When we begin to think of ourselves as museums of the future, not just of the past, we gain a very different way of considering the world in which we live, and maybe we shape our behaviour in different ways.  While our present fashions and customs will undoubtedly seem out-moded by our descendants, there is that within you that they will find of value in times that we cannot yet imagine.  When you are dust, your prayer for them can still be revolving, waiting for that moment when their need, or their lack of vision, requires something that only ancestry can provide.  Those precious fragments of knowing or understanding that you have hosted, can leap beyond the generations to become living guidance that shapes worlds yet to be.

You too leave your own trace in the universe, especially when you hold in mind all who share it with you:

Recognize your companions and give them honour,
For they stem from the same source as yourself.
Out of every generation we have been called as seekers, as children of wisdom.
It is right to remember how your quest began, the books that you read,
The wise words of the teachers that replied to your simple questions.
But books and teachers are not the only guides.
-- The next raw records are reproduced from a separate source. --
-- ==== Sys2Proof/Machine/Core.lean ====
section
/-! DEFINITION. The machine as the host's interface takes it. -/

def Sys2Proof.core : Host.Core :=
  { State := Sys2Proof.Machine.State
    Fault := Sys2Proof.Machine.Fault
    Refusal := Sys2Proof.Machine.Refusal
    step := Sys2Proof.Machine.step
    reset := Sys2Proof.Machine.State.reset }
end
In the silence of your heart,
In the watches of the night, you have closed your eyes and discovered
That your companions, your sisters and brothers, have been praying with you eternally.
Now that you are one in understanding,
You can make the journey and achieve your quest. 


- adapted by Caitlín from the Hermetic Discourse on the Eighth and Ninth, Corpus Hermeticum

1 comment:

  1. This moved me so much, Caitlin, that I'm inspired to honor my ancestors in renewed ritual and writing. Lately the veil between the worlds feels so much thinner. I'm sure other sensitive ones are noticing this too. Grateful to you for all your work!